= Jim Mauldon =

British mathematician

James Grenfell Mauldon MC (1920 - 21 May 2002) was a British mathematician who taught at the University of Oxford and in the United States at Amherst College.

==Life==
Mauldon was born in 1920 and educated at Ipswich School and Jesus College, Oxford, where he studied mathematics. Although he matriculated in 1938, he did not complete his studies until 1947 because of the intervention of the Second World War. He served with the Royal Tank Regiment between 1941 and 1946 in the North African and Italian campaigns, reaching the rank of major. He won the Military Cross for his actions at the First Battle of El Alamein in 1942, when he took fuel lorries to replenish tanks that had been left isolated by Rommel's movements.
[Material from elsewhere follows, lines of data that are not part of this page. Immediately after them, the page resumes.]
-- ==== Sys2Proof/Laws/Flags.lean ====
section
/-! SUPPORT. Reading a flag after `STATUS` was written, and the fatal entry seen flag by flag. -/

namespace Sys2Proof.Machine

theorem Flag.bit_lt (f : Flag) : f.bit < 32 := by cases f <;> decide

theorem Flag.bit_injective {f g : Flag} (h : f.bit = g.bit) : f = g := by
  cases f <;> cases g <;> first | rfl | (exact absurd h (by decide))

/-- Bit `i` of `STATUS` after bit `k` was written. -/
theorem getLsbD_writeStatusBit (w : Word) (k i : Nat) (v : Bool) (hk : k < 32) :
    (writeStatusBit w k v).getLsbD i = if i = k then v else w.getLsbD i := by
  unfold writeStatusBit
  by_cases hi : i < 32
  · cases v <;> by_cases h : i = k <;> simp [h, hi, hk]
  · have h : i ≠ k := by omega
    have hw : w.getLsbD i = false := BitVec.getLsbD_of_ge w i (by omega)
    cases v <;> simp [h, hw, hi, BitVec.getLsbD_twoPow]
    omega

/-- A flag after a flag was written (rule R14). -/
@[simp] theorem State.flag_setFlag (s : State) (f g : Flag) (v : Bool) :
    (s.setFlag f v).flag g = if g = f then v else s.flag g := by
  unfold State.flag State.setFlag
  rw [getLsbD_writeStatusBit _ _ _ _ f.bit_lt]
  by_cases h : g = f
  · simp [h]
  · have : g.bit ≠ f.bit := fun e => h (Flag.bit_injective e)
    simp [h, this]

/-- A flag after a fatal entry (rule R291): the condition's own flag is 1, every other one as it was. -/
@[simp] theorem State.flag_raise (s : State) (x : Fatal) (src : Nat) (g : Flag) :
    (s.raise x src).flag g = if g = x.flag then true else s.flag g := State.flag_setFlag s x.flag g true

theorem State.flag_eq_of_status {s t : State} (h : s.status = t.status) (g : Flag) : s.flag g = t.flag g := by
  unfold State.flag; rw [h]

@[simp] theorem State.flag_clearStatus (s : State) (g : Flag) : s.clearStatus.flag g = false := by
  simp [State.flag]

@[simp] theorem State.flag_countFound (s : State) (n : Nat) (g : Flag) : (s.countFound n).flag g = s.flag g := rfl

@[simp] theorem State.flag_countFailed (s : State) (g : Flag) : s.countFailed.flag g = s.flag g := rfl

/-- A fatal flag is pending right after a fatal entry. -/
@[simp] theorem State.fatalPending_raise (s : State) (x : Fatal) (src : Nat) : (s.raise x src).fatalPending = true := by
  cases x <;> simp [State.fatalPending, Fatal.flag]

/-- Writing an outcome flag changes no fatal one. -/
theorem State.fatalPending_setFlag_outcome (s : State) (f : Flag) (v : Bool)
    (h : f = .noburst ∨ f = .syncnf ∨ f = .shortClk ∨ f = .shortPkt) :
    (s.setFlag f v).fatalPending = s.fatalPending := by
  rcases h with h | h | h | h <;> subst h <;> simp [State.fatalPending]

/-- A fatal entry changes nothing but `STATUS` and `ERR` (rule R291). -/
theorem State.raise_eq (s : State) (x : Fatal) (src : Nat) :
    s.raise x src = { s with status := (s.raise x src).status, err := (s.raise x src).err } := rfl

theorem sat_toNat (v : Nat) : (sat v).toNat = min v (2 ^ 32 - 1) := by
  unfold sat
  rw [BitVec.toNat_ofNat, Nat.mod_eq_of_lt]
  omega

end Sys2Proof.Machine
end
He commanded the tank assigned for the use of General Montgomery to follow the battle. He later said that it was he who introduced Montgomery to the beret that thereafter became his trademark, saying that if Montgomery wanted to move around without being recognised, he would have to wear a beret like the others in the crew; Montgomery then borrowed the driver's beret.

On his return to Oxford, he was elected to a Fellowship at Corpus Christi College, Oxford and was a Tutor in Mathematics from 1951 to 1968; he was also the college Dean. He then moved to Amherst College, Massachusetts, where he was Walker Professor until retiring in 1990. He was highly respected as a teacher at both Oxford and Amherst.

He published on a wide range of mathematical topics, including group theory, game theory, geometry, statistics and matrix properties. He also composed chess problems, setting the Christmas competition for The Sunday Times for a number of years.